I’ve been experimenting with my diet over the past couple of months. I gave up Coke Zero over Christmas, when a bad cold meant I stopped craving it for a few days, and I decided to roll with the lack of cravings instead of jumping straight back into my daily habit. I made a bunch of other tweaks before I went to the US a couple of weeks ago, which I won’t go into much detail about here, but which basically follow the same advice everyone from Michael Pollan to Sarah Wilson will give you.

Within a week, I felt fantastic. Clear-headed, alert, body-image issue free. “This is clearly the food my body wants and needs,” I thought. Then, of course, I went to the US, resumed eating the way I had been before, and almost immediately felt oddly sick and gluggy.

So, here’s the main thing I learned, and what I suspect “works” for me, in terms of giving me a happy, healthy body. It’s so simple and so obvious, it will probably seem laughable. Eat more vegetables. Eat whatever else you want, just eat more vegetables.

Seriously. I thought I was eating a lot of fruit and vegetables (mostly fruit) before. I loved my spinach, didn’t I? And I always tried to order something vegetable based when I ate out. But really, my standard daily diet looked more like: fruit and muesli for breakfast; sandwich, fruit and a cookie for lunch; fish and stir-fried veggies for dinner. Plus a bottle or two of coke zero. And maybe dessert. Not unhealthy, but not exactly vegetable heavy, either.

Then I started eating vegetables not just once a day (plus a bit on my sandwich at lunch), but at every meal. Not the puny little garden salads I used to nibble on back when I was hovering on the edge of starvation in my early 20s, but big piles of vegetables. And not just big piles of vegetables by themselves, either, but alongside fish and chicken and omelettes and brown bread and hummus and nuts and cheese.

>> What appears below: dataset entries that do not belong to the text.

/-- One scale vector of a readout: the entries i to i + count − 1 under a pointer (R232). -/
def State.prepareScale (s : State) (n : Nat) (p : Word) (i count : Nat) : Prepared :=
  let first := p + wordOf (4 * i)
  let limit := s.scratchSize (s.slot n).job
  let at_ := fieldOf p 0 18 + 4 * i
  if p = 0 then .ok [] [] [] []
  else if regionOf p = 0xF2 then .fails 0x0B first
  else if regionOf p = 0xF3 then .fails 0x0A first
  else if regionOf p = 0x00 then
    (match (List.range count).find? fun k => 2 ^ 56 < p.toNat + 4 * (i + k) + 4 with
    | some k => .fails 0x07 (first + wordOf (4 * k))
    | none => .ok ((pagesOf (p.toNat + 4 * i) (4 * count)).map (·, .tileFetch)) [] [] [])
  else match s.ownOffset n p 0 1 with
    | .error _ => .fails 0x07 first
    | .ok _ => match (List.range count).find? fun k => limit < at_ + 4 * k + 4 with
      | some k => .fails 0x07 (first + wordOf (4 * k))
      | none =>
        match (List.range count).find? fun k => s.scratchLeaf (coreOfSlot n) (at_ + 4 * k) == .off with
        | some k => .fails 0x05 (first + wordOf (4 * k))
        | none => .ok [] [(at_, 4 * count)] [] []

/-- Join two answers: the first that is no success, else both. -/
def Prepared.and : Prepared → Prepared → Prepared
  | .ok p x a b, .ok q y _ _ => .ok (p ++ q) (x ++ y) a b
  | .ok _ _ _ _, other => other
  | other, _ => other

/-- Both scale vectors of a readout of rows × cols elements (R232). -/
def State.prepareScales (s : State) (n : Nat) (sel : Word) (rows cols : Nat) : Prepared :=
  let x := s.slot n
  let wide := if selWide sel then 64 else 0
  (s.prepareScale n x.scl0 (selRow sel + wide * (selAcc sel / 2)) rows).and
    (s.prepareScale n x.scl1 (selCol sel + wide * (selAcc sel % 2)) cols)

/-- The tile operand of `acc.rd`, `acc.rdq` and `acc.ld` (R194, R195, R231). -/
def State.prepareTile (s : State) (n : Nat) (word sel a : Word) (fmt : Nat → Bool) (source : Bool) : Prepared :=
  let t := tileDesc a
  match s.checkTile (coreOfSlot n) (s.scratchSize (s.slot n).job) a word (fmt t.fmt) true source source false [] with
  | some (cause, v) => .fails cause v
  | none =>
    if 64 < selRow sel + t.rows || 64 < selCol sel + t.cols then .fails 0x01 word else .ok [] t.spans [] []

/-- The span of `acc.sv` and `acc.rs` (R231, R234). An address in 0xF2 or 0xF3 fails where R39 has it;
DESIGN CHOICE a near address that is not the core's own raises 0x07 and never 0x0C (R231; assumption 70). -/
def State.prepareRows (s : State) (n : Nat) (a b : Word) (source : Bool) : Prepared :=
  match s.target n a (1280 * b.toNat) 64, s.ownOffset n a (1280 * b.toNat) 64 with
  | .fails cause v, .error own => if regionOf a = 0xF2 || regionOf a = 0xF3 then .fails cause v else .fails own a
  | _, .error cause => .fails cause a
  | _, .ok off =>
    let spans := [(off, 1280 * b.toNat)]
    match (if source then s.offLeaf (coreOfSlot n) spans else none) with
    | some l => .fails 0x05 (localAddress (4096 * l))
    | none => .ok [] spans [] []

The point is, once I went from eating moderately healthily, to super-healthily, I felt fantastic. I didn’t feel hungry, because my meals were huge. I also suspect that part of the reason I didn’t feel hungry was because not only was I consuming a whole lot of food, but I was also consuming a shitload of nutrients. And for the first time in my life, I “got” what those people were talking about when they spoke of “food as fuel”.

I’m not yet one of those people. I’m still prone to ordering dessert when I’m already over-full from dinner, because I’d made a decision earlier in the night that dessert would be nice. I’m a long way from being someone who can stop at two slices of pizza, or one row of a chocolate bar. I still feel a little too satisfied if I weigh less than I did the week before.

Moderation does not come easily to me.

I can tell you this, though: what I have been doing – or what I am trying to do, because I don’t always get it right – feels great. It feels fresh and energetic and high functioning, like a machine that’s been filled up with top quality juice. It doesn’t feel like deprivation, starvation or self-hatred. In other words, it feels nothing like an eating disorder.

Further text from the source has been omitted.